Work task →
Everything from the line containing "Reg.LANE_EVENT.EYE_DONE).modLane n fun" through the end of the entries should be output exactly; nothing before it is wanted.

Material for this task →
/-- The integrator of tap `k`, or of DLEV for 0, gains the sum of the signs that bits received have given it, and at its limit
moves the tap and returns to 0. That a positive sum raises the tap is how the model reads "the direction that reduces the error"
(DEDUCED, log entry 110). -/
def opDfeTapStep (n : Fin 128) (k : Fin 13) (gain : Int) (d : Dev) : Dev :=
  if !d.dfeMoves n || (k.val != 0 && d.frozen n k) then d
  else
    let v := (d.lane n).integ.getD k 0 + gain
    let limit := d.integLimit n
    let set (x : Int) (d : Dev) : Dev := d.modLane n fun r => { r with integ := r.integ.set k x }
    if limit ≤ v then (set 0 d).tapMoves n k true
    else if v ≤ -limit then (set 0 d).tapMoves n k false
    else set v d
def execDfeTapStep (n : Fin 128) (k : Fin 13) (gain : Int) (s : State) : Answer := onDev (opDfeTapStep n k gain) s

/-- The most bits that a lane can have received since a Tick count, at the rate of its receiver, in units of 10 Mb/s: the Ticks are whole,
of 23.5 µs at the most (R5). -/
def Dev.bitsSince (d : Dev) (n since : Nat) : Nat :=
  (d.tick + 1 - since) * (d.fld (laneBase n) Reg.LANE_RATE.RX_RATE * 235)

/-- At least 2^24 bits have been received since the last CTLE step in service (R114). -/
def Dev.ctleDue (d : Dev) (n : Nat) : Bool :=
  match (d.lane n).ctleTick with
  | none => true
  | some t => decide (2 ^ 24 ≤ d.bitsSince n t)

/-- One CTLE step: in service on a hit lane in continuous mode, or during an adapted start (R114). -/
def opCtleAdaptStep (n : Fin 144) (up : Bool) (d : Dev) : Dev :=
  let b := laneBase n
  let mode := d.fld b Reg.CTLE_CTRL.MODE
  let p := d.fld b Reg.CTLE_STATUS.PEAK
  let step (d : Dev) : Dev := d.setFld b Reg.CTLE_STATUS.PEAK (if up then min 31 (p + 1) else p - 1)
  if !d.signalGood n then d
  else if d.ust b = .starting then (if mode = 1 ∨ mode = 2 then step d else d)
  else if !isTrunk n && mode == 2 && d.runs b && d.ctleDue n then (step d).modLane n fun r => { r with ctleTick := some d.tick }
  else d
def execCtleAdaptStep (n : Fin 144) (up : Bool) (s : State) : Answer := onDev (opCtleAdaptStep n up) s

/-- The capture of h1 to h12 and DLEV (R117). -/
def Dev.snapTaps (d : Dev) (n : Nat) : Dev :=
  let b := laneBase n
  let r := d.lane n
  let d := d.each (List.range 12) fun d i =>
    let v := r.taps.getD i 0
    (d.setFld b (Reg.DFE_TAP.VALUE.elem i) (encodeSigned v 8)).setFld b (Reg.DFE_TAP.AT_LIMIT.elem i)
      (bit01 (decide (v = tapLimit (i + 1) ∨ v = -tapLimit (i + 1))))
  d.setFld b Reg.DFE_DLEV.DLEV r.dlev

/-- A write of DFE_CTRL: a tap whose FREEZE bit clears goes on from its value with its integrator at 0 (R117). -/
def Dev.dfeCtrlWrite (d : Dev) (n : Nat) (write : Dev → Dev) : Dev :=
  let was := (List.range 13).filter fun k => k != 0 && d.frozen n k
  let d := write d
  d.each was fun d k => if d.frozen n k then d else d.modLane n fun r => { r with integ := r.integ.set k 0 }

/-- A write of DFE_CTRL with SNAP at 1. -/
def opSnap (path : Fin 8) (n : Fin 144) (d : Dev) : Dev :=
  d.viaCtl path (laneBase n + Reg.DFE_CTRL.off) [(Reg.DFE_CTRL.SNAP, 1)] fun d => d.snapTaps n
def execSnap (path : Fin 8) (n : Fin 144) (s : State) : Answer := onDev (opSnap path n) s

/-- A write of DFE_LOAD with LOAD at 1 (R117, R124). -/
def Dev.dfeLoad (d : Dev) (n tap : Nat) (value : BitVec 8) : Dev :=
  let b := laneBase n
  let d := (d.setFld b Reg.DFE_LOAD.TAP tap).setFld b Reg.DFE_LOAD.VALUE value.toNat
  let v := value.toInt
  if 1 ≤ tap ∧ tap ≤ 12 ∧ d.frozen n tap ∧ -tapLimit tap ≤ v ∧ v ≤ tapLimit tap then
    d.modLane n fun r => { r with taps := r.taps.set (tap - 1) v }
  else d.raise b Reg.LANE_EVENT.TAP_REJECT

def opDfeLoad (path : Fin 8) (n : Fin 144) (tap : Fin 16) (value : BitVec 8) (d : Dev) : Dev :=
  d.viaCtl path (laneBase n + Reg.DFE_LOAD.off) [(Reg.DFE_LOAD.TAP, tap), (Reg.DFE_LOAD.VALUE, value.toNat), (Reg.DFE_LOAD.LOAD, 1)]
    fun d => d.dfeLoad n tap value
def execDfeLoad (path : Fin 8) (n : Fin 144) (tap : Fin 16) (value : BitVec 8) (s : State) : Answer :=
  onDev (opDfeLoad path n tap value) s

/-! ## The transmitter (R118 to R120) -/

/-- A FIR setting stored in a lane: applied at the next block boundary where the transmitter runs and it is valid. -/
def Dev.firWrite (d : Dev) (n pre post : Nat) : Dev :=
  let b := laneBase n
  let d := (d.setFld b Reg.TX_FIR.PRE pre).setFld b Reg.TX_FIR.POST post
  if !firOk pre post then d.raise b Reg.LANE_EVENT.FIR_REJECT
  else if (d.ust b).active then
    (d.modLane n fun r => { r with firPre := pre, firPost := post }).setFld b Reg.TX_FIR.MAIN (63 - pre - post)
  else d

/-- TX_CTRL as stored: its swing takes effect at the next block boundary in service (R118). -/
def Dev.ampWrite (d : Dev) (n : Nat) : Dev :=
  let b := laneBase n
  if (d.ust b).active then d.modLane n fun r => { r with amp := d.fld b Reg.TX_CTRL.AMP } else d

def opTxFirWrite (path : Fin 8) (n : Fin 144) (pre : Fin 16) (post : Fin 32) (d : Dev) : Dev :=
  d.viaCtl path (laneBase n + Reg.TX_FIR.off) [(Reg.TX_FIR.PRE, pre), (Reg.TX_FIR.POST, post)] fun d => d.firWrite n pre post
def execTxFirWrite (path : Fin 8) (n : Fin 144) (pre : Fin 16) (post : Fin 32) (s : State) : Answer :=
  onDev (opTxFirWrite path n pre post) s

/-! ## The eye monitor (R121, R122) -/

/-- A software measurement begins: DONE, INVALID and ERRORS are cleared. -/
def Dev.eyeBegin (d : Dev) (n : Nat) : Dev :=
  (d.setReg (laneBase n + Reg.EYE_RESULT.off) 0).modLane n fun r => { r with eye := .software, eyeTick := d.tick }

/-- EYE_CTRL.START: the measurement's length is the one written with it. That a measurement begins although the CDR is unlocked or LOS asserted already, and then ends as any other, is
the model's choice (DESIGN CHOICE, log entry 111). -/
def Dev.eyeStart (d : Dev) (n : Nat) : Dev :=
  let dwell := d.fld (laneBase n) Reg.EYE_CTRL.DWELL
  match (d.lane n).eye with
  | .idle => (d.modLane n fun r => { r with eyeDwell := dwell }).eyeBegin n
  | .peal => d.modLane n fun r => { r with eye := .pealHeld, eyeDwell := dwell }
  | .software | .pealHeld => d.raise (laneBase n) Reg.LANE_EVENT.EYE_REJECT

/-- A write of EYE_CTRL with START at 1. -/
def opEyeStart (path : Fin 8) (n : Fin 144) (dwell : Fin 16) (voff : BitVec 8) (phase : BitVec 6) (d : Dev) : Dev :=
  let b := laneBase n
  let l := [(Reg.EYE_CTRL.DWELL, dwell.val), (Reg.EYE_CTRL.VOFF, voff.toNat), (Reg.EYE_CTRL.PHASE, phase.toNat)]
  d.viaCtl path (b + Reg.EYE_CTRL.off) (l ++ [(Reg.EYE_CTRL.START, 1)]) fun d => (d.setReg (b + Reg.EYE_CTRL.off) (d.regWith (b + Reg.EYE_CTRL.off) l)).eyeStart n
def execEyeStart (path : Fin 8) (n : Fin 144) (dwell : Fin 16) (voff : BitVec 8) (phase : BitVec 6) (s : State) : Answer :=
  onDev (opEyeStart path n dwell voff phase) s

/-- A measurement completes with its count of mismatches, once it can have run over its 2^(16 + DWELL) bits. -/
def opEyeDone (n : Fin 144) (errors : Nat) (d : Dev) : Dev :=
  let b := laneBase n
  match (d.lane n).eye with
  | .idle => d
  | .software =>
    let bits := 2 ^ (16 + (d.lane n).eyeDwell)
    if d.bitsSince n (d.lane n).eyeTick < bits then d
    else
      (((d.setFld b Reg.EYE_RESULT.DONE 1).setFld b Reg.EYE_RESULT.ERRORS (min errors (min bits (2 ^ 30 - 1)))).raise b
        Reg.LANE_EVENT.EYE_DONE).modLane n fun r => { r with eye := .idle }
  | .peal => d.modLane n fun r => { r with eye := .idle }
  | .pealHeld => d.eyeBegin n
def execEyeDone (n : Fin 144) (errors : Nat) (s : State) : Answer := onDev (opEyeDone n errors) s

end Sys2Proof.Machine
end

Your solution →
        Reg.LANE_EVENT.EYE_DONE).modLane n fun r => { r with eye := .idle }
  | .peal => d.modLane n fun r => { r with eye := .idle }
  | .pealHeld => d.eyeBegin n
def execEyeDone (n : Fin 144) (errors : Nat) (s : State) : Answer := onDev (opEyeDone n errors) s

end Sys2Proof.Machine
end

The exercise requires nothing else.